O Flow promoveu anteriormente tanto a More Markets quanto a Ankr como aplicativos disponíveis aos usuários dentro de seu ecossistema DeFi. Seu programa Community Rewards, por exemplo, oferecia recompensas por atividades envolvendo protocolos de empréstimo como a More Markets e por staking de FLOW por meio do produto de staking líquido da Ankr.

A distinção entre o incidente da More Markets e uma exploração em nível de rede é particularmente relevante porque o Flow sofreu uma violação de segurança separada no final de 2025.

Como crypto.news relatou anteriormente, um ataque em 27 de dezembro explorou uma vulnerabilidade na camada de execução Cadence do Flow e permitiu que um atacante duplicasse tokens fungíveis antes de extrair aproximadamente US$ 3,9 milhões em valor.

O post mortem subsequente da Flow Foundation disse que o atacante implantou mais de 40 contratos inteligentes maliciosos em uma sequência coordenada. Uma falha no runtime Cadence versão 1.8.8 permitiu que um ativo protegido que não deveria ser copiável fosse disfarçado como uma estrutura de dados padrão e duplicado.

Mais de 1 bilhão de tokens FLOW falsificados foram enviados para exchanges centralizadas durante esse incidente. A Flow disse que 484,4 milhões de FLOW foram posteriormente devolvidos pela OKX, Gate.io e MEXC e destruídos, enquanto a rede isolou 98,7% do fornecimento falsificado restante.

O Flow alterou anteriormente seu plano de recuperação após exploração de US$ 3,9 milhões

O ataque de dezembro forçou os validadores do Flow a interromper a blockchain dentro de horas após a primeira transação maliciosa.
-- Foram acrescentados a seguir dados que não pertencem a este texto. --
/-- An access of an agent with these pieces at these places is in flight, of this kind and for this register. -/
structure Sent (a : Access) (u : Nat) (k : AccKind) (d : Dest) (locs : List Where) (bytes : List (List Byte)) : Prop where
  uid : a.uid = u
  kind : a.kind = k
  dest : a.dest = d
  phase : a.phase = .flying
  locs : a.pieces.map (fun p => p.loc) = locs
  bytes : a.pieces.map (fun p => p.bytes) = bytes

/-- No word holds a soft error whose record is due (R246). -/
def NoSoft (s : State) : Prop := ∀ k, softHere s k = false

/-- Memory of this device at a byte takes the accesses of a tenant: the page is that tenant's, its seal is verified, and it may be written
(R103, R130, R134). -/
structure Takes (s : State) (key tenant : Nat) : Prop where
  owner : s.ownerOf (key / 4096) = tenant
  verified : (s.seal (key / 4096)).failed = false ∧ (s.seal (key / 4096)).cached = true
  writable : sealFrozen s (key / 4096) = false

/-- A piece of an access may be performed at its owner: the access is in flight with this one piece, which lies at a byte of a pool or of
memory that takes it, in no word in P, and nothing orders it after another (R141, R144, R158). -/
structure AtByte (s : State) (id : Nat) (a : Access) (p : Piece) (key : Nat) : Prop where
  there : tget id s.accs = some a
  only : a.pieces = [p]
  loc : p.loc = .here key
  place : isPoolKey key = true ∨ Takes s key p.tenant
  may : mayPerform s id a p = true
  clean : touchesPoison s key p.bytes.length = false
  noSoft : NoSoft s

/-! ### Vectors -/

/-- The mask bit that governs element j of a type (R60). -/
def maskBit (ty : EType) (j : Nat) : Nat :=
  match ty.bits with
  | 64 => j
  | 32 => j
  | 16 => j / 2
  | 8 => j / 4
  | _ => j / 8

/-- Whether element j is active under a mask (R405). -/
def governs (k : VMask) (t : Thread) (ty : EType) (j : Nat) : Bool := !k.m || (t.q.get k.q).getLsbD (maskBit ty j)

/-- The active elements of a register. -/
def actives (k : VMask) (t : Thread) (ty : EType) : List Nat := (List.range (512 / ty.bits)).filter (governs k t ty)

/-- How many of the elements below j are active: the steps of the generator that precede element j's (R85). -/
def rankOf (k : VMask) (t : Thread) (ty : EType) (j : Nat) : Nat := ((List.range j).filter (governs k t ty)).length

/-- The type of a conversion whose elements fill a register (R412). -/
def widerOf (a b : EType) : EType := if a.bits < b.bits then b else a

/-- The first element of type `a` of the group that p selects, in a conversion with type `b` (R412). -/
def groupStart (a b : EType) (p : Fin 4) : Nat := if a.bits < b.bits then p.val * (512 / b.bits) else 0

/-- Element j of a vector register, of a type (R60). -/
def element (s : State) (t : Thread) (ty : EType) (n : VNum) (j : Nat) : Nat := (vval s t n).toNat / 2 ^ (ty.bits * j) % 2 ^ ty.bits

/-- The integer that an element of an integer type holds (R82). -/
def intOf (ty : EType) (x : Nat) : Int := if ty.isSigned then (BitVec.ofNat ty.bits x).toInt else x

/-- Nothing of the request with this number is on its way. -/
structure Landed (s : State) (id : Nat) : Prop where
  pending : tget id s.pending = none
  accs : tget id s.accs = none
  forks : tget id s.forks = none
  wds : tget id s.wds = none
  saved : ∀ e ∈ s.areas, tget id e.2.waiters = none

/-- Under keep-full the instruction has sent its access, with these pieces at these places, and its agent waits at it, its registers as they
were (R69). -/
def Keeps (i : Instr) (s : State) (u : Nat) (t : Thread) (k : AccKind) (d : Dest) (locs : List Where) (bytes : List (List Byte)) : Prop :=
  ∃ a, exec i s = blockAt (sendAccess s a) u t .result (.sent s.nextId) ∧ Sent a u k d locs bytes ∧ a.kf = true

/-- Register d holds these elements where the mask says so and keeps its others; memory outside it, word states and scalar registers
stay. -/
structure Elements (s s1 : State) (t t1 : Thread) (k : VMask) (ty : EType) (d : VNum) (r : Nat → Nat) : Prop where
  active : ∀ j, j < 512 / ty.bits → governs k t ty j = true → element s1 t ty d j = r j
  inactive : ∀ j, j < 512 / ty.bits → governs k t ty j = false → element s1 t ty d j = element s t ty d j
  rest : ∀ a, (a < vregKey t.core t.pool t.slot d.val ∨ vregKey t.core t.pool t.slot d.val + 64 ≤ a) → memByte s1.mem a = memByte s.mem a
  states : ∀ w, s1.word w = s.word w
  scalars : t1.g = t.g
  masks : t1.q = t.q
  vectors : ∀ n, n ≠ d → t1.v.get n = t.v.get n

/-- An op counter of the agent's context rose by a number, up to its maximum, and no other did (R265, R266); none did once the
context's final report was written (R269; log 63). -/
def Counted (s s1 : State) (t : Thread) (cls : Fin 13) (n : Nat) : Prop :=
  ∀ x, s.ctx? t.cid = some x → ∃ x1, s1.ctx? t.cid = some x1
    ∧ (x1.counters.get cls).toNat = (if x.final then (x.counters.get cls).toNat else min ((x.counters.get cls).toNat + n) (2 ^ 64 - 1)) ∧ ∀ c, c ≠ cls → x1.counters.get c = x.counters.get c

/-- The instruction computes these elements, raises these flags and counts `each` for every active element (R87, R265, R405). -/
def Computes (i : Instr) (s : State) (u : Nat) (t : Thread) (k : VMask) (ty : EType) (d : VNum) (r : Nat → Nat) (fl : Flags)
    (cls : Fin 13) (each : Nat) : Prop :=
  ∃ s1 t1, Retires i s s1 u t t1 ∧ Elements s s1 t t1 k ty d r ∧ t1.fflags = t.fflags ||| fl
    ∧ Counted s s1 t cls (each * (actives k t ty).length)

/-- The instruction computes these results of a floating operation, with the flags of the active ones. -/
def ComputesF (i : Instr) (s : State) (u : Nat) (t : Thread) (k : VMask) (ty : EType) (d : VNum) (r : Nat → Nat × Flags) (each : Nat) : Prop :=
  Computes i s u t k ty d (fun j => (r j).1 % 2 ^ ty.bits) ((actives k t ty).foldl (fun g j => g ||| (r j).2) 0) (countClass ty) each

/-- The instruction moves these elements, without flags or counts. -/
def Moves (i : Instr) (s : State) (u : Nat) (t : Thread) (k : VMask) (ty : EType) (d : VNum) (r : Nat → Nat) : Prop :=
  ∃ s1 t1, Retires i s s1 u t t1 ∧ Elements s s1 t t1 k ty d r ∧ t1.fflags = t.fflags ∧ s1.contexts = s.contexts

/-! ### Floating results -/

/-- A format holds a finite number of this sign and magnitude under this encoding (R79). -/
def Holds (ty : EType) (x : Nat) (neg : Bool) (z : ℚ) : Prop :=
  x < 2 ^ (fmtOf ty).bits ∧ ∃ (m : Nat) (e : Int), decodeF ty x = .fin neg m e ∧ z = m * (2 : ℚ) ^ e

/-- A magnitude with its sign. -/
def withSign (neg : Bool) (z : ℚ) : ℚ := if neg then -z else z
A Flow Foundation inicialmente propôs um rollback completo da cadeia, o que teria retornado a rede a um checkpoint antes da exploração.

O rollback da cadeia Flow proposto enfrentou oposição de operadores de pontes e outros participantes do ecossistema. Críticos alertaram que reverter transações confirmadas poderia produzir saldos duplicados para usuários que moveram ativos através de pontes durante o período afetado e criar perdas para usuários que trouxeram ativos por pontes.

O Flow posteriormente abandonou o rollback global e adotou um processo de recuperação isolado projetado para identificar e destruir ativos falsificados, mantendo o histórico de transações legítimo.

Durante a recuperação, os desenvolvedores trabalharam na restauração da funcionalidade do Cadence e do Flow EVM. Contas vinculadas a atividades suspeitas enfrentaram restrições temporárias enquanto empresas forenses externas ajudaram a verificar contas afetadas, com a Flow estimando que mais de 99,9% das contas recuperariam acesso total após a conclusão da recuperação.

As consequências posteriormente se estenderam à Coreia do Sul, onde a Flow Foundation e a Dapper Labs buscaram uma ordem judicial em março para impedir que Upbit, Bithumb e Coinone encerrassem o suporte de negociação para FLOW. As exchanges haviam se movido em direção à exclusão da listagem após o incidente de segurança de dezembro, enquanto a Flow mantinha que os saldos existentes dos usuários não foram comprometidos.

Para o ataque à More Markets, a divulgação da Blockaid em 31 de agosto permaneceu uma avaliação inicial. A empresa de segurança disse que mais detalhes ainda estavam sendo investigados após identificar a saída de 15,5 milhões de WFLOW e o cluster de transações subsequente usado para mover fundos após a exploração.